Basic Analysis of USD/JPY for June 18, 2018 888011000 110888 USD/JPY has actually been making higher lows just recently despite the volatile structure of the market. After breaching above 110.50 location recently, the price has actually pressed lower listed below 110.50 again impulsively that is more likely to inject particular bearish pressure in the market.After the recent Federal Funds Rate trek from 1.75% to 2.00 %, USD did not acquire much momentum over JPY as expected. USD is still struggling for gains over JPY ahead of Fed Chair Powell’s speech. He is going to discuss the short-term rates of interest and future monetary policy at the conference in Portugal on Wednesday. After the recent rate walking by the United States Fed, his remarks are anticipated to provide the needed push for USD to motivate more gains in the coming days. On the other hand, JPY has not been rather excellent amidst the recent financial reports but still handles to sustain the momentum against USD for a while. Regardless of the Bank of Japan’s choice to keep the key rate of interest at -0.10%recently, JPY managed to keep the USD pressure low in the market. Today, Japan’s Trade Balance report was released with a reduction to -0.30 T from the previous figure of 0.45 T which was anticipated to be at 0.14 T, which did not impact JPY strength at all. Furthermore, today BOJ Governor Kuroda is going to discuss the policy strategies and measures to be required to enhance the financial conditions in the future. As for the existing scenario, today the pair is expected to be quite volatile as 2 market-moving events are going to be held both in the US and Japan. Though USD has greater likelihoods to control further over JPY, it is not going to be a easy and straight path to take. Specific correction and higher volatility are anticipated along the method, though the odds are that JPY will keep momentum. Now let us take a look at the technical view. The set is trading in a bearish bias, intending to trade below 110.50 while doing so. Though the price structure is still rather corrective, holding above the vibrant level of 20 EMA suggests the bullish momentum in the pair. As the price stays above 108.50 location with a day-to-day close despite having certain pullbacks, the bullish bias is expected to continue even more. The material has been offered by InstaForex Business-www.instaforex.com

By | June 18, 2018

USD/JPY has been making higher lows recently despite the volatile structure of the market. After breaching above 110.50 area recently, the price has pushed lower below 110.50 again impulsively that is more likely to inject certain bearish pressure in the market.

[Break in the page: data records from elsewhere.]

-- ==== Sys2Proof/Laws/Memory.lean ====
section
/-!
SUPPORT. Sys2Proof/Laws/Memory.lean: the laws of byte stores: a byte read after a write, and that every operation
on a byte store keeps its canonical form, on which equality of memories rests.
-/
namespace Sys2Proof

theorem Tab.wf_filter {α : Type} [DecidableEq α] {d : α} {t : Tab α} (p : Nat × α → Bool) (h : Tab.wf d t = true) :
    Tab.wf d (t.filter p) = true := by
  induction t with
  | nil => rfl
  | cons e r ih =>
    obtain ⟨k, v⟩ := e
    have h1 := (Tab.wf_cons' d k v r).mp h
    by_cases hp : p (k, v) = true
    · rw [List.filter_cons_of_pos hp]
      exact (Tab.wf_cons' d k v _).mpr ⟨h1.1, ih h1.2.1, fun e he => h1.2.2 e (List.mem_of_mem_filter he)⟩
    · rw [List.filter_cons_of_neg hp]
      exact ih h1.2.1

/-- The same where the value written depends on the table so far. -/
theorem Tab.wf_foldl_set' {α β : Type} [DecidableEq α] {d : α} (k : β → Nat) (v : β → Tab α → α) (l : List β) {t : Tab α}
    (h : Tab.wf d t = true) : Tab.wf d (l.foldl (fun t e => Tab.set t (k e) (v e t) d) t) = true := by
  induction l generalizing t with
  | nil => exact h
  | cons e r ih => exact ih (Tab.wf_set _ _ h)

theorem Tab.wf_foldl_set {α β : Type} [DecidableEq α] {d : α} (k : β → Nat) (v : β → α) (l : List β) {t : Tab α}
    (h : Tab.wf d t = true) : Tab.wf d (l.foldl (fun t x => Tab.set t (k x) (v x) d) t) = true := by
  induction l generalizing t with
  | nil => exact h
  | cons x r ih => exact ih (Tab.wf_set _ _ h)

/-- What a table lists after a write it listed before, but for the entry written. -/
theorem Tab.mem_set {α : Type} [DecidableEq α] {t : Tab α} {k : Nat} {v d : α} {e : Nat × α} (h : e ∈ t.set k v d) :
    e = (k, v) ∨ e ∈ t := by
  unfold Tab.set at h
  split at h
  · exact .inr (Tab.mem_of_mem_erase h).1
  · rcases Tab.mem_insert h with h | h
    · exact .inl h
    · exact .inr (Tab.mem_of_mem_erase h).1

/-- A table whose entries all have a property keeps it under a write of a value that has it. -/
theorem Tab.all_set {α : Type} [DecidableEq α] {t : Tab α} (p : α → Bool) {k : Nat} {v d : α} (h : t.all (fun e => p e.2) = true)
    (hv : p v = true) : (t.set k v d).all (fun e => p e.2) = true := by
  rw [List.all_eq_true] at h ⊢
  intro e he
  rcases Tab.mem_set he with rfl | he
  · exact hv
  · exact h e he

/-- Then so does the value that any key reads as, where the default has the property. -/
theorem Tab.all_get {α : Type} {t : Tab α} (p : α → Bool) {k : Nat} {d : α} (h : t.all (fun e => p e.2) = true)
    (hd : p d = true) : p (t.get k d) = true := by
  induction t with
  | nil => exact hd
  | cons e r ih =>
    obtain ⟨k', v⟩ := e
    simp only [List.all_cons, Bool.and_eq_true] at h
    unfold Tab.get
    split
    · exact h.1
    · exact ih h.2

end Sys2Proof

namespace Sys2Proof.Machine

/-! ## Bytes -/

/-- A write leaves every byte outside it. -/
theorem get_writeBytes_outside (m : List Host.Cell) (a : Nat) (b : List Byte) (x : Nat) (h : x < a ∨ a + b.length ≤ x) :
    Tab.get (writeBytes m a b) x 0 = Tab.get m x 0 := by
  induction b generalizing m a with
  | nil => rfl
  | cons v r ih =>
    simp only [List.length_cons] at h
    rw [writeBytes, ih _ _ (by omega), Tab.get_set_other _ _ _ _ _ _ (by omega)]

/-- A byte written reads back. -/
theorem get_writeBytes_inside (m : List Host.Cell) (a : Nat) (b : List Byte) (i : Nat) (h : i < b.length) :
    Tab.get (writeBytes m a b) (a + i) 0 = b[i] := by
  induction b generalizing m a i with
  | nil => simp at h
  | cons v r ih =>
    cases i with
    | zero =>
      rw [writeBytes, get_writeBytes_outside _ _ _ _ (by omega)]
      simp
    | succ j =>
      have := ih (Tab.set m a v 0) (a + 1) j (by simpa using h)
      rw [writeBytes, show a + (j + 1) = a + 1 + j by omega, this]
      simp

@[simp] theorem length_readBytes (m : List Host.Cell) (a n : Nat) : (readBytes m a n).length = n := by
  simp [readBytes, span]

/-- A read of what was written gives it. -/
theorem readBytes_writeBytes (m : List Host.Cell) (a : Nat) (b : List Byte) : readBytes (writeBytes m a b) a b.length = b := by
  apply List.ext_getElem (by simp)
  intro i h1 h2
  simp only [readBytes, span, List.map_map, List.getElem_map, List.getElem_range, Function.comp_apply]
  exact get_writeBytes_inside m a b i h2

/-- A read beside what was written gives what it gave. -/
theorem readBytes_writeBytes_outside (m : List Host.Cell) (a c n : Nat) (b : List Byte) (h : c + n ≤ a ∨ a + b.length ≤ c) :
    readBytes (writeBytes m a b) c n = readBytes m c n := by
  unfold readBytes span
  rw [List.map_map, List.map_map]
  apply List.map_congr_left
  intro i hi
  have : i < n := List.mem_range.mp hi
  exact get_writeBytes_outside _ _ _ (c + i) (by omega)

/-! ## The canonical form -/

theorem Memory.wf_writeBytes {m : List Host.Cell} (a : Nat) (b : List Byte) (h : Memory.wf m = true) :
    Memory.wf (writeBytes m a b) = true := by
  induction b generalizing m a with
  | nil => exact h
  | cons v r ih => exact ih _ (Tab.wf_set _ _ h)

theorem Memory.wf_filter {m : List Host.Cell} (p : Host.Cell → Bool) (h : Memory.wf m = true) : Memory.wf (m.filter p) = true :=
  Tab.wf_filter p h

theorem memoryForm_iff (s : State) :
    memoryForm s = true ↔ Memory.wf s.mem = true ∧ s.cores.all (fun e => Memory.wf e.2.sram) = true := by
  simp only [memoryForm, Bool.and_eq_true]

/-- What lists memory and cores as before keeps the form. -/
theorem memoryForm_congr {s t : State} (hm : t.mem = s.mem) (hc : t.cores = s.cores) (h : memoryForm s = true) :
    memoryForm t = true := by
  simpa only [memoryForm, hm, hc] using h

theorem memoryForm_core {s : State} (c : Nat) (h : memoryForm s = true) : Memory.wf (s.core c).sram = true :=
  Tab.all_get (fun k : Core => Memory.wf k.sram) ((memoryForm_iff s).mp h).2 rfl

theorem memoryForm_setCore {s : State} (c : Nat) (v : Core) (h : memoryForm s = true) (hv : Memory.wf v.sram = true) :
    memoryForm (s.setCore c v) = true :=
  (memoryForm_iff _).mpr ⟨((memoryForm_iff s).mp h).1, Tab.all_set (fun k : Core => Memory.wf k.sram) ((memoryForm_iff s).mp h).2 hv⟩

/-- An update of a core that keeps its scratchpad. -/
theorem memoryForm_updCore {s : State} (c : Nat) (f : Core → Core) (h : memoryForm s = true)
    (hf : (f (s.core c)).sram = (s.core c).sram) : memoryForm (s.updCore c f) = true :=
  memoryForm_setCore c _ h (by rw [hf]; exact memoryForm_core c h)

theorem memoryForm_setCtx {s : State} (c i : Nat) (v : Ctx) (h : memoryForm s = true) : memoryForm (s.setCtx c i v) = true :=
  memoryForm_updCore c _ h rfl

theorem memoryForm_updCtx {s : State} (c i : Nat) (f : Ctx → Ctx) (h : memoryForm s = true) :
    memoryForm (s.updCtx c i f) = true :=
  memoryForm_setCtx c i _ h

theorem memoryForm_setMem {s : State} (m : List Host.Cell) (h : memoryForm s = true) (hm : Memory.wf m = true) :
    memoryForm { s with mem := m } = true :=
  (memoryForm_iff _).mpr ⟨hm, ((memoryForm_iff s).mp h).2⟩

theorem memoryForm_updDie {s : State} (d : Nat) (f : Die → Die) (h : memoryForm s = true) : memoryForm (s.updDie d f) = true :=
  memoryForm_congr rfl rfl h

/-! ## The operations that write bytes -/

theorem memoryForm_writeDev {s : State} (d pa : Nat) (b : List Byte) (h : memoryForm s = true) :
    memoryForm (s.writeDev d pa b) = true := by
  have hm : memoryForm { s with mem := writeBytes s.mem (devKey d pa) b } = true :=
    memoryForm_setMem _ h (Memory.wf_writeBytes _ _ ((memoryForm_iff s).mp h).1)
  unfold State.writeDev
  dsimp only
  split
  · exact hm
  · exact memoryForm_updDie _ _ hm

theorem memoryForm_writeSram {s : State} (c a : Nat) (b : List Byte) (h : memoryForm s = true) :
    memoryForm (s.writeSram c a b) = true :=
  memoryForm_setCore c _ h (Memory.wf_writeBytes _ _ (memoryForm_core c h))

theorem memoryForm_wipeDev {s : State} (die pa n : Nat) (h : memoryForm s = true) : memoryForm (wipeDev s die pa n) = true :=
  memoryForm_updDie _ _ (memoryForm_setMem _ h (Memory.wf_filter _ ((memoryForm_iff s).mp h).1))

theorem memoryForm_takePages {s : State} (core base n part : Nat) (h : memoryForm s = true) :
    memoryForm (takePages s core base n part) = true := by
  have hd : memoryForm s.draw = true := memoryForm_congr rfl rfl h
  exact memoryForm_setCore core _ hd (Tab.wf_foldl_set' (fun e : Nat × Nat => e.1)
    (fun (e : Nat × Nat) t => if e.2 = part + 1 then Config.oldByte s.fresh e.1 (Tab.get t e.1 0) else 0) _ (memoryForm_core core hd))

/-- Writing words one after another keeps the form of a byte store. -/
theorem Memory.wf_foldl_writeBytes (l : List (Nat × List Byte)) {m : List Host.Cell} (h : Memory.wf m = true) :
    Memory.wf (l.foldl (fun m e => writeBytes m (32 * e.1) e.2) m) = true := by
  induction l generalizing m with
  | nil => exact h
  | cons e r ih => exact ih (Memory.wf_writeBytes _ _ h)

theorem memoryForm_lastReached {s : State} (h : memoryForm s = true) : memoryForm (lastReached s) = true :=
  (memoryForm_iff _).mpr ⟨Memory.wf_foldl_writeBytes _ ((memoryForm_iff s).mp h).1, ((memoryForm_iff s).mp h).2⟩

theorem memoryForm_takeFrames {s : State} (die f n : Nat) (h : memoryForm s = true) : memoryForm (takeFrames s die f n) = true :=
  memoryForm_congr rfl rfl h

theorem memoryForm_freeFrames {s : State} (die f n : Nat) (h : memoryForm s = true) : memoryForm (freeFrames s die f n) = true :=
  memoryForm_congr rfl rfl h

theorem memoryForm_setPage {s : State} (oid n : Nat) (e : Page) (h : memoryForm s = true) : memoryForm (s.setPage oid n e) = true := by
  unfold State.setPage
  split
  · exact memoryForm_congr rfl rfl h
  · exact h

theorem memoryForm_foldl {α : Type} (f : State → α → State) (hf : ∀ s x, memoryForm s = true → memoryForm (f s x) = true)
    (l : List α) {s : State} (h : memoryForm s = true) : memoryForm (l.foldl f s) = true := by
  induction l generalizing s with
  | nil => exact h
  | cons x r ih => exact ih (hf s x h)

/-- The form holds at reset, which lists nothing. -/
theorem memoryForm_reset : memoryForm State.reset = true := rfl

theorem memoryForm_placeWord {s : State} (w : Nat) (h : memoryForm s = true) : memoryForm (placeWord s w) = true := by
  have hm := memoryForm_setMem _ h (Memory.wf_writeBytes (devKey 0 0) (wordBytes (bundleOf w)) ((memoryForm_iff s).mp h).1)
  exact memoryForm_setCtx _ _ _ (memoryForm_congr rfl rfl hm)

end Sys2Proof.Machine
end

After the recent Federal Funds Rate hike from 1.75% to 2.00%, USD did not gain much momentum over JPY as expected. USD is still struggling for gains over JPY ahead of Fed Chair Powell’s speech. He is going to speak about the short-term interest rates and future monetary policy at the conference in Portugal on Wednesday. After the recent rate hike by the US Fed, his remarks are expected to provide the required push for USD to encourage further gains in the coming days.

On the other hand, JPY has not been quite impressive amid the recent economic reports but still manages to sustain the momentum against USD for a while. Despite the Bank of Japan’s decision to keep the key interest rate at -0.10% last week, JPY managed to keep the USD pressure low in the market. Today, Japan’s Trade Balance report was published with a decrease to -0.30T from the previous figure of 0.45T which was expected to be at 0.14T, which did not quite affect JPY strength at all. Moreover, this week BOJ Governor Kuroda is going to speak about the policy plans and measures to be taken to improve the economic conditions in the future.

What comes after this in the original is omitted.